CUANDO LA MEDIOCRIDAD ES EL
TRIUNFO
Una nueva pandemia parece haber llegado hasta nosotros: la implacable ola de lo mediocre.

AGO
06 2021

Artículo
Esther Peñas

Convierta esa sonrisa encantadora en una mueca; guárdese sus ideas brillantes, ya no
interesan; no trate de ser gracioso ni destape su carisma, carecen de público alguno; su
talento, su virtuosismo, su destreza para cualquier disciplina no puntúan, ni asombran, ni
fascinan: es la sombra de la mediocridad. Bienvenido al imperio de los mediocres. No se
trata de otra distopía más, sino de una hipótesis que viene de antiguo, y que formuló como
tal en la década de los sesenta el pedagogo canadiense Laurence J. Peter: «con el tiempo,
todo puesto acaba siendo desempeñado por alguien incompetente para sus
obligaciones». Esto se explica porque al ascender a un trabajador eficiente se le concede
unos cometidos para los que no está preparado. Se conoce como el «principio de Peter».

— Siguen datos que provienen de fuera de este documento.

-- ==== Sys2Proof/Machine/ImageOps.lean ====
section
/-!
DEFINITION. Machine/ImageOps.lean: image operations, owner requests, the image window, firmware operations, the journal's upkeep and
attestation (16 R470, R471, R475 to R483; 18 R517).
-/

namespace Sys2Proof.Machine

open Reg

/-! Firmware (R476 to R478). -/

/-- The bytes that a firmware file's signature covers. -/
def Firmware.signed (f : Firmware) : List Byte := f.file.take (fieldAt f.file 0x0D 4)

/-- The header of a firmware file is well formed: its fields stand one after the other, in the order in which R476 names them. [DEDUCED, log entry 117] -/
def fwHeaderOk (b : List Byte) : Bool :=
  decide (128 ≤ b.length) && b.take 8 == ascii ['G', 'L', 'F', 'I', 'R', 'M', 'W', '1'] && zeroAt b 0x51 47
    && decide (128 ≤ fieldAt b 0x0D 4)

/-- A firmware file judged: 0, or the first code of CTL_FW_STATUS that rejects it. [DEDUCED, log entry 117] -/
def judgeFirmware (s : State) (b : List Byte) : Nat :=
  let n := fieldAt b 0x0D 4
  let key := (b.drop 0x11).take 64
  if !fwHeaderOk b then 1
  else if sha256 key ≠ Config.rootKey then 2
  else if !ecdsaOk key (sha256 (b.take n)) ((b.drop n).take 64) then 3
  else if fieldAt b 0x0C 1 < s.ctl.fwSvn then 4
  else if n > 393216 then 5
  else 0

/-- A verified file in its parts. [DEDUCED, log entry 117] -/
def parseFirmware (b : List Byte) : Firmware :=
  { version := fieldAt b 8 4, svn := fieldAt b 0x0C 1, file := b.take (fieldAt b 0x0D 4 + 64) }

/-- A firmware copy runs: what shows of it, and the FW_SVN fuse, which it advances (R476). -/
def runFirmware (s : State) (f : Firmware) : State :=
  let s := s.setCtl { s.ctl with firmware := some f, fwSvn := max s.ctl.fwSvn (min 64 f.svn) }
  ((s.set CTL_FW_STATUS.SVN f.svn).set CTL_FW_STATUS.VERSION f.version).set CAD_PRED.P_IDLE Config.idlePower.toNat

/-- What firmware does about an event of its queue that has no command of its own. -/
def fwAct (s : State) (e : FwEvent) : State :=
  match e with
  | .censusDue | .census .. | .reply .. | .censusEnd .. => censusDo s e
  | .adopt n p => takeAdopt s n p
  | e => fwDo s e

/-- Events acted on in order, up to one that has a command of its own; a NOTIFY is passed over (R439). -/
def drainGo : List FwEvent → State → List FwEvent × State
  | [], s => ([], s)
  | e :: es, s =>
    if e.own then drainGo es (fwAct s e)
    else if e.stops then (e :: es, s)
    else
      let r := drainGo es s
      (e :: r.1, r.2)

/-- Firmware acts on the events that waited for it, in order; what that adds to the queue stands behind the rest (R439). [DEDUCED, log entry 106] -/
def drainFwq (s : State) : State :=
  if !fwRuns s then s
  else
    let r := drainGo s.flt.fwq { s with flt := { s.flt with fwq := [] } }
    { r.2 with flt := { r.2.flt with fwq := r.1 ++ r.2.flt.fwq } }

/-- The journal as a boot finds it: everything after the last COMMIT is discarded (R479). -/
def scanJournal (s : State) : State := s.setCtl { s.ctl with journal := counted s.ctl.journal, compacting := none }
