/-- PATROL_READ and WRITE_BURST_REJECTED (R224, R250): a patrol reader goes on to its next word. Where no error stands in the word it read, nothing else changes; an error that stands there is met: a good word or a corrected
one keeps its bytes, a word lost reads as zero from then on, and no other byte changes. A write burst that every attempt rejects loses its bytes alone. Each error is counted.
PAGE_RETIRE and PAGE_REPAIR (R251, R252), while firmware runs: a lost page takes its entry of the retirement table, or the next, after which it is out of service and under repair; with the table full it stays in service
and the flag says so. What stood behind it in firmware's queue is acted on then. A repair that found a spare row zeroes the page and puts it back in service; one that found none leaves it out. Nothing else of memory changes.
The model's own choices in it: log entries 57, 142, 143, 144, 160. -/
def Obligations.MemoryErrorsAndLostPagesAreConfined : Prop :=
  (∀ (s : State),
    (∀ (r : Fin 76) (upsets : List Upset), Answers (.patrolRead r upsets) s fun t =>
      ∀ w, w = (FMap.find s.patrol r).getD 0 →
        (FMap.find t.patrol r).getD 0 = (w + 1) % patrolWords
        ∧ ((∀ a e, Upset.word a e ∈ s.upsets ++ upsets → a / 8 * 8 ≠ patrolAddr r w) → t = { strike s upsets with patrol := t.patrol })
        ∧ (∀ a err, s.upsets ++ upsets = [.word a err] → a / 8 * 8 = patrolAddr r w →
          t.upsets = []
          ∧ (∀ b, cellAt t.mem b =
              if err = .persistent ∧ patrolAddr r w ≤ b ∧ b < patrolAddr r w + 8 then 0 else cellAt s.mem b)
          ∧ Counted TAG_ECC_CE_CNT (if err = .single then 1 else 0) s t
          ∧ Counted TAG_ECC_UE_CNT (if err = .double ∨ err = .persistent then 1 else 0) s t))
    ∧ (∀ (addr : BitVec 40) (len : Nat) (n : Fin 4), addr.toNat < stackBytes → n.val ≠ 0 →
      Answers (.writeBurstRejected addr len n) s fun t =>
        Counted MEM_WR_RETRY_CNT (min 2 n.val) s t
        ∧ (n.val ≤ 2 → t = { s with regs := t.regs } ∧ RegsKept (counterFields MEM_WR_RETRY_CNT) s t)
        ∧ (∀ a, (a < addr.toNat ∨ addr.toNat + min len (2048 - addr.toNat % 2048) ≤ a) → cellAt t.mem a = cellAt s.mem a)
        ∧ (n.val = 3 → Counted MEM_DATA_LOST_CNT 1 s t ∧ t.flag MEM_LAST_ERR.VALID = true ∧ t.get MEM_LAST_ERR.KIND = 2
          ∧ (min len (2048 - addr.toNat % 2048) = 2048 → findLine t (lineOf addr.toNat) = none)))
    ∧ (∀ (addr : BitVec 40) (len : Nat) (n : Fin 4), stackBytes ≤ addr.toNat ∨ n.val = 0 →
      Answers (.writeBurstRejected addr len n) s fun t => t = s))
  ∧ (∀ (s : State), fwRuns s = true →
    (∀ page stack tick rest n, firstOf FwEvent.lostPage s.flt.fwq = some ((page, stack, tick), rest) → page < 2 ^ 24 → entryFor s page = some n → n < 512 →
      Answers .pageRetire s fun t => ∃ u, t = drainFwq u ∧
        u.get MEM_RETIRE_STATUS.USED = max (s.get MEM_RETIRE_STATUS.USED) (n + 1)
        ∧ u.get (MEM_RETIRE_TABLE.PAGE n) = page ∧ u.get (MEM_RETIRE_TABLE.VALID n) = 1 ∧ u.get (MEM_RETIRE_TABLE.REPAIRED n) = 0
        ∧ u.get (MEM_RETIRE_TABLE.STACK n) = stack % 16 ∧ (s.get MEM_RETIRE_STATUS.USED ≤ n → u.get (MEM_RETIRE_TABLE.TICK n) = s.tick % 2 ^ 32)
        ∧ pageRetired u page = true ∧ u.flt.repairing = s.flt.repairing ++ [page] ∧ u.flt.fwq = rest ∧ u.mem = s.mem)
    ∧ (∀ page stack tick rest, firstOf FwEvent.lostPage s.flt.fwq = some ((page, stack, tick), rest) → entryFor s page = none →
      Answers .pageRetire s fun t => ∃ u, t = drainFwq u ∧
        u.flag FLT_FLAGS.RETIRE_FULL = true ∧ u.get MEM_RETIRE_STATUS.USED = s.get MEM_RETIRE_STATUS.USED
        ∧ u.flt = { s.flt with fwq := rest } ∧ u.mem = s.mem)
    ∧ (firstOf FwEvent.lostPage s.flt.fwq = none → Answers .pageRetire s fun t => t = s)
    ∧ (∀ (page : BitVec 24) (n : Nat), cacheInOrder s = true → s.upsets = [] → s.memory.fills = [] → s.memory.waiting = [] →
      s.flt.repairing.contains page.toNat = true → retireEntry s page.toNat = some n → n < 512 →
      page.toNat * 65536 + 65536 ≤ stackBytes → Answers (.pageRepair page true) s fun t =>
        t.get (MEM_RETIRE_TABLE.REPAIRED n) = 1 ∧ pageRetired t page.toNat = false
        ∧ t.flt.repairing.contains page.toNat = false
        ∧ (∀ a, byteAt t a = if page.toNat * 65536 ≤ a ∧ a < page.toNat * 65536 + 65536 then 0 else byteAt s a))
    ∧ (∀ page : BitVec 24, s.flt.repairing.contains page.toNat = true → Answers (.pageRepair page false) s fun t =>
        t = { s with flt := { s.flt with repairing := s.flt.repairing.filter (· != page.toNat) } })
    ∧ (∀ (page : BitVec 24) (spare : Bool), s.flt.repairing.contains page.toNat = false → Answers (.pageRepair page spare) s fun t => t = s))
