/-! `setIng`. -/

@[simp] theorem setIng_pending (s : State) (g : IngState) : (setIng s g).pending = s.pending := rfl
@[simp] theorem setIng_regs (s : State) (g : IngState) : (setIng s g).regs = s.regs := rfl
@[simp] theorem setIng_latched (s : State) (g : IngState) : (setIng s g).latched = s.latched := rfl
@[simp] theorem setIng_mem (s : State) (g : IngState) : (setIng s g).mem = s.mem := rfl
@[simp] theorem setIng_slots (s : State) (g : IngState) : (setIng s g).slots = s.slots := rfl
@[simp] theorem setIng_descs (s : State) (g : IngState) : (setIng s g).descs = s.descs := rfl
@[simp] theorem setIng_commits (s : State) (g : IngState) : (setIng s g).commits = s.commits := rfl
@[simp] theorem setIng_commitNow (s : State) (g : IngState) : (setIng s g).commitNow = s.commitNow := rfl
@[simp] theorem setIng_hookTable (s : State) (g : IngState) : (setIng s g).hookTable = s.hookTable := rfl
@[simp] theorem setIng_memory (s : State) (g : IngState) : (setIng s g).memory = s.memory := rfl
@[simp] theorem setIng_seqs (s : State) (g : IngState) : (setIng s g).seqs = s.seqs := rfl
@[simp] theorem setIng_dense (s : State) (g : IngState) : (setIng s g).dense = s.dense := rfl
@[simp] theorem setIng_drv (s : State) (g : IngState) : (setIng s g).drv = s.drv := rfl
@[simp] theorem setIng_lnk (s : State) (g : IngState) : (setIng s g).lnk = s.lnk := rfl
@[simp] theorem setIng_cad (s : State) (g : IngState) : (setIng s g).cad = s.cad := rfl
@[simp] theorem setIng_xfers (s : State) (g : IngState) : (setIng s g).xfers = s.xfers := rfl
@[simp] theorem setIng_unwaited (s : State) (g : IngState) : (setIng s g).unwaited = s.unwaited := rfl
@[simp] theorem setIng_reduces (s : State) (g : IngState) : (setIng s g).reduces = s.reduces := rfl
@[simp] theorem setIng_red (s : State) (g : IngState) : (setIng s g).red = s.red := rfl
@[simp] theorem setIng_image (s : State) (g : IngState) : (setIng s g).image = s.image := rfl
@[simp] theorem setIng_step (s : State) (g : IngState) : (setIng s g).step = s.step := rfl
@[simp] theorem setIng_logIn (s : State) (g : IngState) : (setIng s g).logIn = s.logIn := rfl
@[simp] theorem setIng_flt (s : State) (g : IngState) : (setIng s g).flt = s.flt := rfl
@[simp] theorem setIng_ctl (s : State) (g : IngState) : (setIng s g).ctl = s.ctl := rfl
@[simp] theorem setIng_pwr (s : State) (g : IngState) : (setIng s g).pwr = s.pwr := rfl
@[simp] theorem setIng_host (s : State) (g : IngState) : (setIng s g).host = s.host := rfl
@[simp] theorem setIng_obs (s : State) (g : IngState) : (setIng s g).obs = s.obs := rfl
@[simp] theorem setIng_genLanes (s : State) (g : IngState) : (setIng s g).genLanes = s.genLanes := rfl
@[simp] theorem setIng_ctx (s : State) (g : IngState) : (setIng s g).ctx = s.ctx := rfl
@[simp] theorem setIng_opCount (s : State) (g : IngState) : (setIng s g).opCount = s.opCount := rfl
@[simp] theorem setIng_once (s : State) (g : IngState) : (setIng s g).once = s.once := rfl
@[simp] theorem setIng_patrol (s : State) (g : IngState) : (setIng s g).patrol = s.patrol := rfl
@[simp] theorem setIng_upsets (s : State) (g : IngState) : (setIng s g).upsets = s.upsets := rfl
@[simp] theorem setIng_free (s : State) (g : IngState) : (setIng s g).free = s.free := rfl

/-! `State.setCtl`. -/

@[simp] theorem State.setCtl_pending (s : State) (c : CtlState) : (s.setCtl c).pending = s.pending := rfl
@[simp] theorem State.setCtl_regs (s : State) (c : CtlState) : (s.setCtl c).regs = s.regs := rfl
@[simp] theorem State.setCtl_latched (s : State) (c : CtlState) : (s.setCtl c).latched = s.latched := rfl
@[simp] theorem State.setCtl_mem (s : State) (c : CtlState) : (s.setCtl c).mem = s.mem := rfl
@[simp] theorem State.setCtl_slots (s : State) (c : CtlState) : (s.setCtl c).slots = s.slots := rfl
@[simp] theorem State.setCtl_descs (s : State) (c : CtlState) : (s.setCtl c).descs = s.descs := rfl
@[simp] theorem State.setCtl_commits (s : State) (c : CtlState) : (s.setCtl c).commits = s.commits := rfl
@[simp] theorem State.setCtl_commitNow (s : State) (c : CtlState) : (s.setCtl c).commitNow = s.commitNow := rfl
@[simp] theorem State.setCtl_hookTable (s : State) (c : CtlState) : (s.setCtl c).hookTable = s.hookTable := rfl
@[simp] theorem State.setCtl_memory (s : State) (c : CtlState) : (s.setCtl c).memory = s.memory := rfl
@[simp] theorem State.setCtl_seqs (s : State) (c : CtlState) : (s.setCtl c).seqs = s.seqs := rfl
@[simp] theorem State.setCtl_dense (s : State) (c : CtlState) : (s.setCtl c).dense = s.dense := rfl
@[simp] theorem State.setCtl_drv (s : State) (c : CtlState) : (s.setCtl c).drv = s.drv := rfl
@[simp] theorem State.setCtl_lnk (s : State) (c : CtlState) : (s.setCtl c).lnk = s.lnk := rfl
@[simp] theorem State.setCtl_cad (s : State) (c : CtlState) : (s.setCtl c).cad = s.cad := rfl
@[simp] theorem State.setCtl_xfers (s : State) (c : CtlState) : (s.setCtl c).xfers = s.xfers := rfl
@[simp] theorem State.setCtl_unwaited (s : State) (c : CtlState) : (s.setCtl c).unwaited = s.unwaited := rfl
@[simp] theorem State.setCtl_reduces (s : State) (c : CtlState) : (s.setCtl c).reduces = s.reduces := rfl
@[simp] theorem State.setCtl_red (s : State) (c : CtlState) : (s.setCtl c).red = s.red := rfl
@[simp] theorem State.setCtl_image (s : State) (c : CtlState) : (s.setCtl c).image = s.image := rfl
@[simp] theorem State.setCtl_step (s : State) (c : CtlState) : (s.setCtl c).step = s.step := rfl
@[simp] theorem State.setCtl_logIn (s : State) (c : CtlState) : (s.setCtl c).logIn = s.logIn := rfl
@[simp] theorem State.setCtl_flt (s : State) (c : CtlState) : (s.setCtl c).flt = s.flt := rfl
@[simp] theorem State.setCtl_pwr (s : State) (c : CtlState) : (s.setCtl c).pwr = s.pwr := rfl
@[simp] theorem State.setCtl_ing (s : State) (c : CtlState) : (s.setCtl c).ing = s.ing := rfl
@[simp] theorem State.setCtl_host (s : State) (c : CtlState) : (s.setCtl c).host = s.host := rfl
@[simp] theorem State.setCtl_obs (s : State) (c : CtlState) : (s.setCtl c).obs = s.obs := rfl
@[simp] theorem State.setCtl_genLanes (s : State) (c : CtlState) : (s.setCtl c).genLanes = s.genLanes := rfl
@[simp] theorem State.setCtl_ctx (s : State) (c : CtlState) : (s.setCtl c).ctx = s.ctx := rfl
@[simp] theorem State.setCtl_opCount (s : State) (c : CtlState) : (s.setCtl c).opCount = s.opCount := rfl
@[simp] theorem State.setCtl_once (s : State) (c : CtlState) : (s.setCtl c).once = s.once := rfl
@[simp] theorem State.setCtl_patrol (s : State) (c : CtlState) : (s.setCtl c).patrol = s.patrol := rfl
@[simp] theorem State.setCtl_upsets (s : State) (c : CtlState) : (s.setCtl c).upsets = s.upsets := rfl
@[simp] theorem State.setCtl_free (s : State) (c : CtlState) : (s.setCtl c).free = s.free := rfl
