-- ==== Sys2Proof/Laws/Ops.lean ====
section
/-!
SUPPORT. Laws/Ops.lean: what each shared operation can do, said once: counters and the log, and the accesses to memory under every hint.
-/

namespace Sys2Proof.Machine

open Reg

/-! Registers. -/

theorem RegsKept.refl (fs : List Field) (s : State) : RegsKept fs s s := fun _ _ => rfl

theorem RegsKept.trans {fs gs : List Field} {s t u : State} (h : RegsKept fs s t) (k : RegsKept gs t u) : RegsKept (fs ++ gs) s u := by
  intro f hf
  simp only [List.map_append, List.mem_append, not_or] at hf
  rw [k f hf.2, h f hf.1]

/-- A count changes the counter and its shadow alone. -/
theorem State.count_regsKept (s : State) (f : Field) (n : Nat) : RegsKept (counterFields f) s (s.count f n) := by
  intro g hg
  unfold State.count
  unfold counterFields at hg
  split
  · rename_i i hi
    simp only [hi, List.map_cons, List.map_nil, List.mem_cons, List.not_mem_nil, or_false, not_or] at hg
    rw [State.get_bump_of_ne _ _ hg.2, State.get_bump_of_ne _ _ hg.1]
  · rename_i hi
    simp only [hi, List.map_cons, List.map_nil, List.mem_cons, List.not_mem_nil, or_false] at hg
    exact State.get_bump_of_ne _ _ hg

/-- A count counts (R14), where the counter is not its own shadow. -/
theorem State.count_counted (s : State) (f : Field) (n : Nat)
    (h : ∀ i, shadowIndex f.off = some i → f.key ≠ (OBS_AON.COUNT i).key) : Counted f n s (s.count f n) := by
  unfold Counted State.count
  split
  · rename_i i hi
    rw [State.get_bump_of_ne _ _ (h i hi), State.get_bump_self]
  · rw [State.get_bump_self]

/-- A count changes registers alone. -/
theorem State.count_frame (s : State) (f : Field) (n : Nat) : s.count f n = { s with regs := (s.count f n).regs } := by
  unfold State.count State.bump
  by_cases hn : n = 0
  · simp only [hn, if_true]; split <;> rfl
  · simp only [hn, if_false]; split <;> rfl

/-- The counts of frozen cycles change registers alone (R88). -/
theorem countFreeze_frame (s : State) (feed drain both : Nat) :
    countFreeze s feed drain both = { s with regs := (countFreeze s feed drain both).regs } := by
  unfold countFreeze
  rw [State.count_frame (State.count _ _ _), State.count_frame (State.count _ _ _), State.count_frame s]

/-- What no command measures changes registers and the number of the next free value alone (R83, R88). -/
theorem countHeld_frame (s : State) : countHeld s = { s with regs := (countHeld s).regs, free := s.free + 1 } := by
  unfold countHeld State.fresh
  dsimp only
  rw [countFreeze_frame, State.count_frame]

/-- An event offered to a log that has room is queued, and no register changes (R454). -/
theorem State.log_regs (s : State) (e : LogEvent) (h : s.logIn.queue.length < 64) :
    (s.log e).regs = s.regs ∧ (s.log e).logIn.queue.length = s.logIn.queue.length + 1 := by
  unfold State.log
  dsimp only
  split
  · omega
  · simp

/-- An event offered to a full log is dropped (R455). -/
theorem State.log_full (s : State) (e : LogEvent) (h : 64 ≤ s.logIn.queue.length) :
    (s.log e).logIn.queue = s.logIn.queue ∧ (s.log e).flag FLT_FLAGS.LOG_DROP = true := by
  unfold State.log
  dsimp only
  split
  · constructor
    · simp
    · simp [State.flag, FLT_FLAGS.LOG_DROP]
  · omega

/-! Accesses to memory touch the registers, memory, the memory-side cache and the log alone. -/

theorem MemoryOnly.refl (s : State) : MemoryOnly s s := rfl

theorem MemoryOnly.trans {s t u : State} (h : MemoryOnly s t) (k : MemoryOnly t u) : MemoryOnly s u := by
  unfold MemoryOnly at *
  rw [k, h]

theorem MemoryOnly.of_eq {α : Type} {s t : State} {r : α × State} {x : α} (h : MemoryOnly s r.2) (e : r = (x, t)) : MemoryOnly s t := by
  rw [e] at h
  exact h

theorem State.set_memoryOnly (s : State) (f : Field) (v : Nat) : MemoryOnly s (s.set f v) := rfl

theorem State.bump_memoryOnly (s : State) (f : Field) (n : Nat) : MemoryOnly s (s.bump f n) := by
  unfold State.bump
  split <;> rfl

¿Quién no ha tenido alguna vez la sospecha de que los mediocres gobiernan el mundo?
Trump, Bolsonaro, Kim Jong-un, Berlusconi… Hace un par de años, otro canadiense, el
filósofo Alain Deneault, volvió a analizar el asunto en el ensayo Mediocracia: cuando los
mediocres toman el poder. La conclusión, terrorífica: según el momento, cada cual acata
las normas imperantes, sin cuestionarlas, con el único propósito de mantener su posición,
o bien las sortea de manera taimada sin que trascienda que no es capaz de respetarlas. Solo
estas dos actitudes se enfilan hacia la esfera de poder. Nada más lejos que aquel camino del
exceso que conducía, según William Blake, al palacio de la sabiduría.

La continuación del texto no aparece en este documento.